Industrial control systems have enabled modern factories to become partially or completely automated in many circumstances. These systems generally include a plurality of Input and Output (I/O) modules that interface at a device level to switches, contactors, relays and solenoids along with analog control to provide more complex functions such as Proportional, Integral and Derivative (PID) control. Communications have also been integrated within the systems, whereby many industrial controllers can communicate via network technologies such as Ethernet, Control Net, Device Net or other network protocols and also communicate to higher level computing systems. Generally, industrial controllers utilize the aforementioned technologies along with other technology to control, cooperate and communicate across multiple and diverse applications.
At the core of the industrial control system is a logic processor such as a Programmable Logic Controller (PLC). PLCs are programmed by systems designers to operate manufacturing processes via user-designed logic programs or user programs. User programs are stored in memory and generally executed by a PLC in a sequential manner, although instruction jumping, looping, and interrupt routines, for example, are also common. Associated with user programs are a plurality of memory elements or variables that provide dynamics to PLC operations and programs. Such variables can be user-defined and can be defined as bits, bytes, words, integers, floating point numbers, timers, counters and/or other data types to name but a few examples.
Industrial controllers and associated control systems have increasingly become more sophisticated and complicated as control applications have been distributed across the plant floor and, in many cases, across geographical or physical boundaries. As an example, multiple controllers and/or other devices can communicate and cooperate to control one or more aspects of an overall manufacturing process via a network, whereas other devices can be remotely located yet still contribute to the same process. In other words, control applications have become less centrally located on a singular control system having associated responsibilities for an entire operation. Thus, distribution of an overall control function and/or process frequently occurs across many control components, systems or devices.
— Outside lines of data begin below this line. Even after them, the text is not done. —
/-- CLEAR_MESSAGE (R28, R214, R263): the staged entries it covers act in order; one that still waits to
cross will be released when it arrives. The clear message of an engine unit releases that unit. -/
def execClearMessage (c d : Nat) (s : State) : Out :=
  match netHead s c d with
  | some (.clear slot rseq upTo, s1) =>
    let l := stagedFor (s1.die d) c slot rseq upTo
    if l.any fun e => !lodgeReady s1 c { e with home := none, fence := [] } then .next s
    else
      let s2 := l.foldl (fun s e => ackEntry (effectNow (s.mapDie d fun x =>
        { x with staging := x.staging.filter fun y => !(y.core == c && y.e.id == e.id) }) c e)
        c e.id) s1
      let late := (s2.core c).lodge.any fun e => e.home == some d && !e.acked && e.slot == slot &&
        e.rseq == rseq && decide (e.id ≤ upTo)
      let s3 := if late then s2.mapDie d fun x =>
          { x with cleared := x.cleared ++ [(c, slot, rseq, upTo)] }
        else s2
      .next (settleCrew s3 c slot)
  | some (.unitClear id, s1) =>
    match (s1.core c).units.find? fun u => u.id == id && u.told with
    | none => .next s1
    | some u => if unitHeld s1 u then .next s else .next (unitActs s1 c u)
  | _ => .next s

/-- SQUASH_MESSAGE (R29, R214). -/
def execSquashMessage (c d : Nat) (s : State) : Out :=
  match netHead s c d with
  | some (.squash slot rseq, s1) =>
    .next (s1.mapDie d fun x => { x with staging := x.staging.filter fun y =>
      !(y.core == c && y.e.slot == slot && y.e.rseq == rseq) })
  | _ => .next s

/-- HOME_ACCESS_ARRIVAL (R165, R188): a released access acts at its home. -/
def execHomeAccessArrival (c d : Nat) (s : State) : Out :=
  match netHead s c d with
  | some (.access e, s1) => .next (effectNow s1 c e)
  | _ => .next s

/-! ### Pass sensors (R19, R205, R216) -/

/-- The dies that a link joins (R324). -/
def linkEnds (j : Nat) : Nat × Nat :=
  match j with | 0 => (0, 1) | 1 => (2, 3) | 2 => (0, 2) | _ => (1, 3)

/-- The links on the route from a die to another: east or west first, then north or south (R19). -/
def routeLinks (a b : Nat) : List Nat :=
  (if a % 2 = b % 2 then [] else [if a / 2 = 0 then 0 else 1]) ++
    (if a / 2 = b / 2 then [] else [if b % 2 = 0 then 2 else 3])

/-- Whether the region of an entry of a core has not cleared. -/
def unclearedEntry (s : State) (c : Nat) (e : LEntry) : Bool :=
  (s.core c).lodge.any fun x => x.id == e.id && !x.cleared

/-- The cores in the vale of a link: those with an uncleared entry, or an engine unit that is not
released, on the link or in the staging of a die that it joins. -/
def linkVale (s : State) (j : Nat) : List Nat :=
  let ends := linkEnds j
  let flying := s.net.cells.filterMap fun (key, l) =>
    let c := key / 4
    if (routeLinks (dieOf c) (key % 4)).contains j && l.any (fun m => match m with
      | .entry e => unclearedEntry s c e
      | .unit_ id => (heldUnit s c id).isSome
      | _ => false) then some c else none
  let staged := ((s.die ends.1).staging ++ (s.die ends.2).staging).filterMap fun x =>
    if unclearedEntry s x.core x.e then some x.core else none
  let held := ((s.die ends.1).units ++ (s.die ends.2).units).filterMap fun p =>
    if (heldUnit s p.1 p.2).isSome then some p.1 else none
  (flying ++ staged ++ held).foldl (fun l c => insertNat c l) []

/-- Entries on a link whose regions have cleared and that are not yet acknowledged are sent again,
behind what is on the way. -/
def resendCleared (s : State) (j : Nat) : State :=
  { s with net := s.net.mapKV fun key (l : List Msg) =>
      if !(routeLinks (dieOf (key / 4)) (key % 4)).contains j then l
      else
        let again := fun (m : Msg) => match m with
          | .entry e => !unclearedEntry s (key / 4) e
          | _ => false
        (l.filter fun m => !again m) ++ l.filter again }

/-- PASS_SENSOR_REPORT (R216). -/
def execPassSensorReport (sensor : Nat) (s : State) : Out :=
  if sensor < 1664 ∨ 1696 ≤ sensor ∨ !sensorOn s sensor then .next s
  else
    let j := (sensor - 1664) / 8
    .next ((linkVale s j).foldl reportCore (resendCleared s j))

/-! ### Walks (R171 to R174) -/

/-- What a walk finds is put in the cluster TLB, the walk cache and the TLBs of the cores that
asked; the walk cache keeps the 64 entries walked latest, which is the model's choice (log entry
70). -/
def walkFill (s : State) (k : Nat) (cores : List Nat) (e0 : TlbE)
    (seen : List WalkE) : State × TlbE :=
  let (s1, e) := markLeaf (llcFill s (e0.at_ / 64)) e0 false
  let s2 := s1.mapCluster k fun cl =>
    { cl with tlb := ctlbInsert cl.tlb e
              wcache := (seen ++ cl.wcache.filter fun x => !seen.contains x).take 64 }
  (cores.foldl (fun s c => s.mapCore c fun co => { co with tlb := tlbInsert co.tlb e }) s2, e)

/-- The cause with which one requester's translation fails (R173). -/
def askFails (o : Except Cause Leaf) (a : Asker) : Option Cause :=
  match o with
  | .error e => some e
  | .ok leaf => leafCheck leaf.w a.keeper a.write a.fetch

/-- A walk that failed for a requester: a prefetch is dropped, and a fetch or an engine finds the
failure when it tries again. -/
def tellFailed (k : Nat) (pasid : BitVec 20) (s : State) (a : Asker) (cause : Cause) : State :=
  match a.kind with
  | .access .. => s
  | .prefetch .. => dropPrefetch s a.core
  | .fetch .. | .engine => s.mapCluster k fun cl => { cl with failed := cl.failed ++ [(a, pasid, cause)] }

/-- Whether a requester is a fibre of a batch. -/
def Asker.isOf (a : Asker) (r : Run) : Bool :=
  match a.kind with
  | .access lane slot => a.core == r.core && r.fibres.contains (lane, slot)
  | _ => false

/-- The batches that wait for walks in a cluster try again; those whose own walk failed remember it. -/
def wakeWalks (s : State) (k : Nat) (bad : List (Asker × Cause)) : State :=
  { s with runs := s.runs.map fun r =>
      if r.hold == some .walk && clusterOf r.core == k then
        { r with hold := none, due := s.now
                 fails := ((bad.filter fun p => p.1.isOf r).map fun p => (failKey p.1.va, p.2)) ++
                   r.fails }
      else r }

/-- TRANSLATION_WALK (R174): the oldest miss of a cluster is served. A walk that fails for all of its
requesters fills nothing (R173). -/
def execTranslationWalk (k : Nat) (s : State) : Out :=
  match (s.cluster k).misses with
  | [] => .next s
  | m :: rest =>
    let s1 := s.mapCluster k fun cl => { cl with misses := rest }
    let o := walk s1 k m.pasid m.root m.va
    let leaf := o.map (·.1)
    let bad := m.askers.filterMap fun a => (askFails leaf a).map fun e => (a, e)
    let good := m.askers.filter fun a => (askFails leaf a).isNone
    let s2 := match o, good with
      | .ok (l, seen), _ :: _ =>
        let e0 : TlbE := { pasid := m.pasid, level := l.level, page := m.va / 2 ^ pageBits l.level
                           leaf := l.w, at_ := l.at_ }
        let (s, e) := walkFill s1 k (dedup (good.map (·.core))) e0 seen
        good.foldl (fun s a => match a.kind with
          | .prefetch tenant lvl => prefetchAct s a.core tenant a.va lvl e
          | _ => s) s
      | _, _ => s1
    .next (wakeWalks (bad.foldl (fun s p => tellFailed k m.pasid s p.1 p.2) s2) k bad)

/-! ### Load data (R186, R187, R199) -/

/-- A byte that a load awaits, read through the caches as its page says. -/
def fetchByte (s : State) (c pa : Nat) (attr : BitVec 3) (cls : BitVec 2) (ev : Bool) :
    State × Byte :=
  let a := canonPa s pa
  if zoneOf a = .host then l2Read s (clusterOf c) a cls ev
  else if zoneOf a ≠ .device ∨ attr = 1 then (homeCollect s a, homeGet (homeCollect s a) a)
  else
    let k := clusterOf c
    let s := if (l2Byte (s.cluster k) a).isSome then s else homeCollect s a
    if attr = 3 ∨ ev then l2Read s k a cls true
    else
      let s := if (l1Find (s.core c) (a / 256)).isSome then s else l1Fill s c (a / 256) cls false
      match l1Find (s.core c) (a / 256) with
      | some x => (s, byteOf x.data (a % 256))
      | none => l2Read s k a cls false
Human governance of control processes and/or functions is often difficult to orchestrate. In order for systems to be accurately monitored, system interfaces can be created and maintained. Hardware interfaces are merely linkages consisting of wires, plugs, sockets, etc. Through these interfaces, hardware devices communicate with one another. Software interfaces are composed of languages and/or codes used by systems for application-to-application communication and for communication between an application and a given hardware device. All such interfaces permit real-time communication between respective participants without any appreciable latent period. However, user interfaces, which permit communication between a user and an operating system, are often inefficient due to processing required to permit human interpretation and response. A user interface can be, for example, a mouse, a keyboard, a stylus, a monitor, a screen menu, an audio signal, or any other suitable input or output device.
One such user interface is a Human Machine Interface (HMI). Current HMIs are typically limited in resolution capabilities when compared to the relatively high resolution of data made available to a HMI via, for example, a PLC. For instance, a PLC scans incoming data, outputs information associated with such data at high resolution, and pushes it to a HMI, such as a graphical display. The HMI thereafter attempts to display the high-resolution data. While data is processed, a latent period occurs, during which further information sent by a PLC to a HMI might be ignored. Until and unless HMI data capture rates begin to approach those of the PLC, there is an unmet need in the art for systems and methods that mitigate the wide discrepancy there between.